The EMEA segment offers a broad range of products to both individuals and corporations, as well as other institutions and their respective employees, which include life insurance, accident & health insurance, credit insurance, annuities, endowment and retirement & savings products.

MetLife Holdings

The MetLife Holdings segment consists of operations relating to products and businesses no longer actively marketed by the Company. These products and businesses include variable life, universal life, term life, whole life, variable annuities, fixed annuities and index-linked annuities. The MetLife Holdings segment also includes our discontinued long-term care businesses and the assumed reinsurance of certain variable annuity products from our former operating joint venture in Japan.

Brighthouse Financial

The Brighthouse Financial segment offers a broad range of products and services which include variable annuities, fixed annuities, index-linked annuities, income annuities, term life, whole life, universal life and variable life, as well as certain run-off businesses.
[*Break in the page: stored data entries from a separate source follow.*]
@[simp] theorem State.modPort_powered (s : State) (p : Port) (f : PortCtl → PortCtl) : (s.modPort p f).powered = s.powered := rfl
@[simp] theorem State.modPort_clock (s : State) (p : Port) (f : PortCtl → PortCtl) : (s.modPort p f).clock = s.clock := rfl
@[simp] theorem State.modPort_startCause (s : State) (p : Port) (f : PortCtl → PortCtl) : (s.modPort p f).startCause = s.startCause := rfl
@[simp] theorem State.modPort_plugs (s : State) (p : Port) (f : PortCtl → PortCtl) : (s.modPort p f).plugs = s.plugs := rfl
@[simp] theorem State.modPort_drives (s : State) (p : Port) (f : PortCtl → PortCtl) : (s.modPort p f).drives = s.drives := rfl
@[simp] theorem State.modPort_path (s : State) (p : Port) (f : PortCtl → PortCtl) : (s.modPort p f).path = s.path := rfl
@[simp] theorem State.modPort_ring (s : State) (p : Port) (f : PortCtl → PortCtl) : (s.modPort p f).ring = s.ring := rfl
@[simp] theorem State.modPort_wslots (s : State) (p : Port) (f : PortCtl → PortCtl) : (s.modPort p f).wslots = s.wslots := rfl
@[simp] theorem State.modPort_waitList (s : State) (p : Port) (f : PortCtl → PortCtl) : (s.modPort p f).waitList = s.waitList := rfl
@[simp] theorem State.modPort_watch (s : State) (p : Port) (f : PortCtl → PortCtl) : (s.modPort p f).watch = s.watch := rfl
@[simp] theorem State.modPort_reassign (s : State) (p : Port) (f : PortCtl → PortCtl) : (s.modPort p f).reassign = s.reassign := rfl
@[simp] theorem State.modPort_verify (s : State) (p : Port) (f : PortCtl → PortCtl) : (s.modPort p f).verify = s.verify := rfl
@[simp] theorem State.modPort_watchOverflows (s : State) (p : Port) (f : PortCtl → PortCtl) : (s.modPort p f).watchOverflows = s.watchOverflows := rfl
@[simp] theorem State.modPort_media (s : State) (p : Port) (f : PortCtl → PortCtl) : (s.modPort p f).media = s.media := rfl
@[simp] theorem State.modPort_cuts (s : State) (p : Port) (f : PortCtl → PortCtl) : (s.modPort p f).cuts = s.cuts := rfl
@[simp] theorem State.modPort_nextOid (s : State) (p : Port) (f : PortCtl → PortCtl) : (s.modPort p f).nextOid = s.nextOid := rfl
@[simp] theorem State.modPort_closing (s : State) (p : Port) (f : PortCtl → PortCtl) : (s.modPort p f).closing = s.closing := rfl
@[simp] theorem State.modPort_pending (s : State) (p : Port) (f : PortCtl → PortCtl) : (s.modPort p f).pending = s.pending := rfl

@[simp] theorem State.modChan_powered (s : State) (d : DriveId) (f : Channel → Channel) : (s.modChan d f).powered = s.powered := rfl
@[simp] theorem State.modChan_clock (s : State) (d : DriveId) (f : Channel → Channel) : (s.modChan d f).clock = s.clock := rfl
@[simp] theorem State.modChan_startCause (s : State) (d : DriveId) (f : Channel → Channel) : (s.modChan d f).startCause = s.startCause := rfl
@[simp] theorem State.modChan_plugs (s : State) (d : DriveId) (f : Channel → Channel) : (s.modChan d f).plugs = s.plugs := rfl
@[simp] theorem State.modChan_ports (s : State) (d : DriveId) (f : Channel → Channel) : (s.modChan d f).ports = s.ports := rfl
@[simp] theorem State.modChan_path (s : State) (d : DriveId) (f : Channel → Channel) : (s.modChan d f).path = s.path := rfl
@[simp] theorem State.modChan_ring (s : State) (d : DriveId) (f : Channel → Channel) : (s.modChan d f).ring = s.ring := rfl
@[simp] theorem State.modChan_wslots (s : State) (d : DriveId) (f : Channel → Channel) : (s.modChan d f).wslots = s.wslots := rfl
@[simp] theorem State.modChan_waitList (s : State) (d : DriveId) (f : Channel → Channel) : (s.modChan d f).waitList = s.waitList := rfl
@[simp] theorem State.modChan_watch (s : State) (d : DriveId) (f : Channel → Channel) : (s.modChan d f).watch = s.watch := rfl
@[simp] theorem State.modChan_reassign (s : State) (d : DriveId) (f : Channel → Channel) : (s.modChan d f).reassign = s.reassign := rfl
@[simp] theorem State.modChan_verify (s : State) (d : DriveId) (f : Channel → Channel) : (s.modChan d f).verify = s.verify := rfl
@[simp] theorem State.modChan_watchOverflows (s : State) (d : DriveId) (f : Channel → Channel) : (s.modChan d f).watchOverflows = s.watchOverflows := rfl
@[simp] theorem State.modChan_media (s : State) (d : DriveId) (f : Channel → Channel) : (s.modChan d f).media = s.media := rfl
@[simp] theorem State.modChan_cuts (s : State) (d : DriveId) (f : Channel → Channel) : (s.modChan d f).cuts = s.cuts := rfl
@[simp] theorem State.modChan_nextOid (s : State) (d : DriveId) (f : Channel → Channel) : (s.modChan d f).nextOid = s.nextOid := rfl
@[simp] theorem State.modChan_closing (s : State) (d : DriveId) (f : Channel → Channel) : (s.modChan d f).closing = s.closing := rfl
@[simp] theorem State.modChan_pending (s : State) (d : DriveId) (f : Channel → Channel) : (s.modChan d f).pending = s.pending := rfl

@[simp] theorem State.modOp_powered (s : State) (d : DriveId) (f : Op → Op) : (s.modOp d f).powered = s.powered := rfl
@[simp] theorem State.modOp_clock (s : State) (d : DriveId) (f : Op → Op) : (s.modOp d f).clock = s.clock := rfl
@[simp] theorem State.modOp_startCause (s : State) (d : DriveId) (f : Op → Op) : (s.modOp d f).startCause = s.startCause := rfl
@[simp] theorem State.modOp_plugs (s : State) (d : DriveId) (f : Op → Op) : (s.modOp d f).plugs = s.plugs := rfl
@[simp] theorem State.modOp_ports (s : State) (d : DriveId) (f : Op → Op) : (s.modOp d f).ports = s.ports := rfl
@[simp] theorem State.modOp_path (s : State) (d : DriveId) (f : Op → Op) : (s.modOp d f).path = s.path := rfl
@[simp] theorem State.modOp_ring (s : State) (d : DriveId) (f : Op → Op) : (s.modOp d f).ring = s.ring := rfl
@[simp] theorem State.modOp_wslots (s : State) (d : DriveId) (f : Op → Op) : (s.modOp d f).wslots = s.wslots := rfl
@[simp] theorem State.modOp_waitList (s : State) (d : DriveId) (f : Op → Op) : (s.modOp d f).waitList = s.waitList := rfl
@[simp] theorem State.modOp_watch (s : State) (d : DriveId) (f : Op → Op) : (s.modOp d f).watch = s.watch := rfl
@[simp] theorem State.modOp_reassign (s : State) (d : DriveId) (f : Op → Op) : (s.modOp d f).reassign = s.reassign := rfl
@[simp] theorem State.modOp_verify (s : State) (d : DriveId) (f : Op → Op) : (s.modOp d f).verify = s.verify := rfl
@[simp] theorem State.modOp_watchOverflows (s : State) (d : DriveId) (f : Op → Op) : (s.modOp d f).watchOverflows = s.watchOverflows := rfl
@[simp] theorem State.modOp_media (s : State) (d : DriveId) (f : Op → Op) : (s.modOp d f).media = s.media := rfl
@[simp] theorem State.modOp_cuts (s : State) (d : DriveId) (f : Op → Op) : (s.modOp d f).cuts = s.cuts := rfl
@[simp] theorem State.modOp_nextOid (s : State) (d : DriveId) (f : Op → Op) : (s.modOp d f).nextOid = s.nextOid := rfl
@[simp] theorem State.modOp_closing (s : State) (d : DriveId) (f : Op → Op) : (s.modOp d f).closing = s.closing := rfl
@[simp] theorem State.modOp_pending (s : State) (d : DriveId) (f : Op → Op) : (s.modOp d f).pending = s.pending := rfl

@[simp] theorem State.tallyDrive_powered (s : State) (d : DriveId) (f : DriveTallies → DriveTallies) : (s.tallyDrive d f).powered = s.powered := rfl
@[simp] theorem State.tallyDrive_clock (s : State) (d : DriveId) (f : DriveTallies → DriveTallies) : (s.tallyDrive d f).clock = s.clock := rfl
@[simp] theorem State.tallyDrive_startCause (s : State) (d : DriveId) (f : DriveTallies → DriveTallies) : (s.tallyDrive d f).startCause = s.startCause := rfl
@[simp] theorem State.tallyDrive_plugs (s : State) (d : DriveId) (f : DriveTallies → DriveTallies) : (s.tallyDrive d f).plugs = s.plugs := rfl
@[simp] theorem State.tallyDrive_ports (s : State) (d : DriveId) (f : DriveTallies → DriveTallies) : (s.tallyDrive d f).ports = s.ports := rfl
@[simp] theorem State.tallyDrive_path (s : State) (d : DriveId) (f : DriveTallies → DriveTallies) : (s.tallyDrive d f).path = s.path := rfl
@[simp] theorem State.tallyDrive_ring (s : State) (d : DriveId) (f : DriveTallies → DriveTallies) : (s.tallyDrive d f).ring = s.ring := rfl
@[simp] theorem State.tallyDrive_wslots (s : State) (d : DriveId) (f : DriveTallies → DriveTallies) : (s.tallyDrive d f).wslots = s.wslots := rfl
@[simp] theorem State.tallyDrive_waitList (s : State) (d : DriveId) (f : DriveTallies → DriveTallies) : (s.tallyDrive d f).waitList = s.waitList := rfl
@[simp] theorem State.tallyDrive_watch (s : State) (d : DriveId) (f : DriveTallies → DriveTallies) : (s.tallyDrive d f).watch = s.watch := rfl
@[simp] theorem State.tallyDrive_reassign (s : State) (d : DriveId) (f : DriveTallies → DriveTallies) : (s.tallyDrive d f).reassign = s.reassign := rfl
@[simp] theorem State.tallyDrive_verify (s : State) (d : DriveId) (f : DriveTallies → DriveTallies) : (s.tallyDrive d f).verify = s.verify := rfl
@[simp] theorem State.tallyDrive_watchOverflows (s : State) (d : DriveId) (f : DriveTallies → DriveTallies) : (s.tallyDrive d f).watchOverflows = s.watchOverflows := rfl
@[simp] theorem State.tallyDrive_media (s : State) (d : DriveId) (f : DriveTallies → DriveTallies) : (s.tallyDrive d f).media = s.media := rfl
@[simp] theorem State.tallyDrive_cuts (s : State) (d : DriveId) (f : DriveTallies → DriveTallies) : (s.tallyDrive d f).cuts = s.cuts := rfl
@[simp] theorem State.tallyDrive_nextOid (s : State) (d : DriveId) (f : DriveTallies → DriveTallies) : (s.tallyDrive d f).nextOid = s.nextOid := rfl
@[simp] theorem State.tallyDrive_closing (s : State) (d : DriveId) (f : DriveTallies → DriveTallies) : (s.tallyDrive d f).closing = s.closing := rfl
@[simp] theorem State.tallyDrive_pending (s : State) (d : DriveId) (f : DriveTallies → DriveTallies) : (s.tallyDrive d f).pending = s.pending := rfl

@[simp] theorem State.setOp_powered (s : State) (d : DriveId) (op : Op) : (s.setOp d op).powered = s.powered := rfl
@[simp] theorem State.setOp_clock (s : State) (d : DriveId) (op : Op) : (s.setOp d op).clock = s.clock := rfl
@[simp] theorem State.setOp_startCause (s : State) (d : DriveId) (op : Op) : (s.setOp d op).startCause = s.startCause := rfl
@[simp] theorem State.setOp_plugs (s : State) (d : DriveId) (op : Op) : (s.setOp d op).plugs = s.plugs := rfl
@[simp] theorem State.setOp_ports (s : State) (d : DriveId) (op : Op) : (s.setOp d op).ports = s.ports := rfl
@[simp] theorem State.setOp_path (s : State) (d : DriveId) (op : Op) : (s.setOp d op).path = s.path := rfl
@[simp] theorem State.setOp_ring (s : State) (d : DriveId) (op : Op) : (s.setOp d op).ring = s.ring := rfl
@[simp] theorem State.setOp_wslots (s : State) (d : DriveId) (op : Op) : (s.setOp d op).wslots = s.wslots := rfl
@[simp] theorem State.setOp_waitList (s : State) (d : DriveId) (op : Op) : (s.setOp d op).waitList = s.waitList := rfl
@[simp] theorem State.setOp_watch (s : State) (d : DriveId) (op : Op) : (s.setOp d op).watch = s.watch := rfl
@[simp] theorem State.setOp_reassign (s : State) (d : DriveId) (op : Op) : (s.setOp d op).reassign = s.reassign := rfl
@[simp] theorem State.setOp_verify (s : State) (d : DriveId) (op : Op) : (s.setOp d op).verify = s.verify := rfl
@[simp] theorem State.setOp_watchOverflows (s : State) (d : DriveId) (op : Op) : (s.setOp d op).watchOverflows = s.watchOverflows := rfl
@[simp] theorem State.setOp_media (s : State) (d : DriveId) (op : Op) : (s.setOp d op).media = s.media := rfl
@[simp] theorem State.setOp_cuts (s : State) (d : DriveId) (op : Op) : (s.setOp d op).cuts = s.cuts := rfl
@[simp] theorem State.setOp_nextOid (s : State) (d : DriveId) (op : Op) : (s.setOp d op).nextOid = s.nextOid := rfl
@[simp] theorem State.setOp_closing (s : State) (d : DriveId) (op : Op) : (s.setOp d op).closing = s.closing := rfl
@[simp] theorem State.setOp_pending (s : State) (d : DriveId) (op : Op) : (s.setOp d op).pending = s.pending := rfl

@[simp] theorem State.setDriveState_powered (s : State) (d : DriveId) (st : DriveState) : (s.setDriveState d st).powered = s.powered := rfl
@[simp] theorem State.setDriveState_clock (s : State) (d : DriveId) (st : DriveState) : (s.setDriveState d st).clock = s.clock := rfl
@[simp] theorem State.setDriveState_startCause (s : State) (d : DriveId) (st : DriveState) : (s.setDriveState d st).startCause = s.startCause := rfl
@[simp] theorem State.setDriveState_plugs (s : State) (d : DriveId) (st : DriveState) : (s.setDriveState d st).plugs = s.plugs := rfl
@[simp] theorem State.setDriveState_ports (s : State) (d : DriveId) (st : DriveState) : (s.setDriveState d st).ports = s.ports := rfl
@[simp] theorem State.setDriveState_path (s : State) (d : DriveId) (st : DriveState) : (s.setDriveState d st).path = s.path := rfl
@[simp] theorem State.setDriveState_ring (s : State) (d : DriveId) (st : DriveState) : (s.setDriveState d st).ring = s.ring := rfl
@[simp] theorem State.setDriveState_wslots (s : State) (d : DriveId) (st : DriveState) : (s.setDriveState d st).wslots = s.wslots := rfl
@[simp] theorem State.setDriveState_waitList (s : State) (d : DriveId) (st : DriveState) : (s.setDriveState d st).waitList = s.waitList := rfl
@[simp] theorem State.setDriveState_watch (s : State) (d : DriveId) (st : DriveState) : (s.setDriveState d st).watch = s.watch := rfl
@[simp] theorem State.setDriveState_reassign (s : State) (d : DriveId) (st : DriveState) : (s.setDriveState d st).reassign = s.reassign := rfl
@[simp] theorem State.setDriveState_verify (s : State) (d : DriveId) (st : DriveState) : (s.setDriveState d st).verify = s.verify := rfl
@[simp] theorem State.setDriveState_watchOverflows (s : State) (d : DriveId) (st : DriveState) : (s.setDriveState d st).watchOverflows = s.watchOverflows := rfl
@[simp] theorem State.setDriveState_media (s : State) (d : DriveId) (st : DriveState) : (s.setDriveState d st).media = s.media := rfl
@[simp] theorem State.setDriveState_cuts (s : State) (d : DriveId) (st : DriveState) : (s.setDriveState d st).cuts = s.cuts := rfl
@[simp] theorem State.setDriveState_nextOid (s : State) (d : DriveId) (st : DriveState) : (s.setDriveState d st).nextOid = s.nextOid := rfl
@[simp] theorem State.setDriveState_closing (s : State) (d : DriveId) (st : DriveState) : (s.setDriveState d st).closing = s.closing := rfl
@[simp] theorem State.setDriveState_pending (s : State) (d : DriveId) (st : DriveState) : (s.setDriveState d st).pending = s.pending := rfl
These products and services, which exclude the run-off businesses, are actively marketed through various third party retail distribution channels.

Corporate & Other

Corporate & Other contains the excess capital, as well as certain charges and activities, not allocated to the segments, including external integration costs, internal resource costs for associates committed to acquisitions, enterprise-wide strategic initiative restructuring charges and various start-up businesses (including expatriate benefits insurance and the investment management business through which the Company offers fee-based investment management services to institutional clients, as well as the direct to consumer portion of the U.S. Direct business). Additionally, Corporate & Other includes interest expense related to the majority of the Company’s outstanding debt and expenses associated with certain legal proceedings and income tax audit issues. Corporate & Other also includes the elimination of intersegment amounts, which generally relate to affiliated reinsurance and intersegment loans, which bear interest rates commensurate with related borrowings.